/-- R240, R212: `FS_ERASE_FILE id` appends a tombstone with payload all 0xFF, whether or not the file
exists, and completes; `RES` is the sector written, the entry is absent, and `FS_READ_FILE id` then
reports `NOT_FOUND`. -/
def Obligations.EraseFileAppendsTombstone : Prop :=
  ∀ (id : Byte) (s : State), s.WellShaped → s.fsc.ready = true → id.toNat < s.cfg.n →
    ∃ f : Fsc, exec (.fsEraseFile id) s =
        .next (done (BitVec.ofNat 32 (appendTarget s.cfg s.fsc)) { spend s with fsc := f }) ∧
      Appended s.cfg id.toNat true (List.replicate s.cfg.sds 0xFF) s.fsc f ∧
      ∀ t, t = done (BitVec.ofNat 32 (appendTarget s.cfg s.fsc)) { spend s with fsc := f } →
        exec (.fsReadFile id) t = .next (fail .notFound 0 (spend t))

/-- R239: `FS_UPDATE_FILE id` on a store that has the invariant: `RES = 0` and nothing written when the
file already holds `DBUF`; else the sector is appended and `RES = 1`. -/
def Obligations.UpdateFileWritesOnlyChanges : Prop :=
  ∀ (id : Byte) (s : State), s.WellShaped → s.StoreInv → id.toNat < s.cfg.n →
    (∀ i, s.fsc.dir.getD id.toNat none = some i →
      flashRead s.fsc.flash (s.cfg.secAddr i + 2) s.cfg.sds = s.dbuf →
      exec (.fsUpdateFile id) s = .next (done 0 (spend s))) ∧
    ((∀ i, s.fsc.dir.getD id.toNat none = some i →
        flashRead s.fsc.flash (s.cfg.secAddr i + 2) s.cfg.sds ≠ s.dbuf) →
      ∃ f : Fsc, exec (.fsUpdateFile id) s = .next (done 1 { spend s with fsc := f }) ∧
        Appended s.cfg id.toNat false s.dbuf s.fsc f)

/-- R236, R235: the block-device calls of one append, in order: on the direct path one program; on the
defragmentation path the new sector, then one program per valid live sector of another file in the
victim, its bytes unchanged, in ascending order of its source, then one erase of the victim; the write
pointer ends behind the last sector programmed, and each invalid live sector adds one, saturating, to
`CRCERR`. -/
def Obligations.AppendCallOrder : Prop :=
  ∀ (c : Config) (id : Nat) (tomb : Bool) (payload : List Byte) (f g : Fsc) (w : Nat), c.Valid →
    payload.length = c.sds → f.append c id tomb payload = .written w g →
    w = appendTarget c f ∧
    (f.wp % c.spp ≠ 0 → g.crcerr = f.crcerr ∧
      g.log = f.log ++ [.program (c.secAddr f.wp) (makeSector id tomb payload)]) ∧
    (f.wp % c.spp = 0 →
      let copies := copiedSectors c f id g.free
      g.log = f.log ++ .program (c.secAddr (f.free * c.spp)) (makeSector id tomb payload) ::
        (copies.zipIdx.map fun p =>
          FlashEvent.program (c.secAddr (f.free * c.spp + 1 + p.2)) (sectorAt c f.flash p.1)) ++
        [.erase g.free] ∧
      g.wp = (f.free * c.spp + 1 + copies.length) % c.total ∧
      g.crcerr.toNat = min (f.crcerr.toNat + droppedCount c f id g.free) 0xFFFFFFFF ∧
      copies.length < c.spp ∧ copies.Pairwise (· < ·) ∧ ∀ i ∈ copies, c.pageOf i = g.free)

/-- R241: every command but `FS_BEGIN` keeps the store's invariant. -/
def Obligations.CommandsKeepStoreInvariant : Prop :=
  ∀ (i : Instr) (s t : State), s.WellShaped → s.StoreInv → i ≠ .fsBegin → exec i s = .next t →
    t.StoreInv

/-- R212, R238 (D0 §8, write and read round trip; wear levelling leaves other files alone): after
`FS_WRITE_FILE id`, `FS_READ_FILE id` gives back exactly what was written, and every other file still
reads as it did. -/
def Obligations.WriteThenReadRoundTrip : Prop :=
  ∀ (id : Byte) (s : State), s.WellShaped → s.StoreInv → id.toNat < s.cfg.n →
    ∃ t u, exec (.fsWriteFile id) s = .next t ∧ exec (.fsReadFile id) t = .next u ∧
      u.ok = true ∧ u.dbuf = s.dbuf ∧ u.res = t.res ∧
      ∀ j : Byte, j ≠ id → j.toNat < s.cfg.n →
        ∃ u₀ u₁, exec (.fsReadFile j) s = .next u₀ ∧ exec (.fsReadFile j) t = .next u₁ ∧
          u₁.ok = u₀.ok ∧ u₁.err = u₀.err ∧ (u₀.ok = true → u₁.dbuf = u₀.dbuf)

/-- R239 (D0 §8, update no-op): calling `FS_UPDATE_FILE id` twice with the same `DBUF` makes no device
call the second time. -/
def Obligations.SecondUpdateWritesNothing : Prop :=
  ∀ (id : Byte) (s : State), s.WellShaped → s.StoreInv → id.toNat < s.cfg.n →
    ∃ t, exec (.fsUpdateFile id) s = .next t ∧ t.ok = true ∧
      exec (.fsUpdateFile id) t = .next (done 0 (spend t))
end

● ACTION ITEM: Working from the data above, extract solely the lines from the one containing "file already holds" through the one containing "flashRead s.fsc.flash (s.cfg.secAddr i + 2) s.cfg.sds = s.dbuf", exactly as they appear, both included.

● ANSWER TO THIS TASK:
file already holds `DBUF`; else the sector is appended and `RES = 1`. -/
def Obligations.UpdateFileWritesOnlyChanges : Prop :=
  ∀ (id : Byte) (s : State), s.WellShaped → s.StoreInv → id.toNat < s.cfg.n →
    (∀ i, s.fsc.dir.getD id.toNat none = some i →
      flashRead s.fsc.flash (s.cfg.secAddr i + 2) s.cfg.sds = s.dbuf →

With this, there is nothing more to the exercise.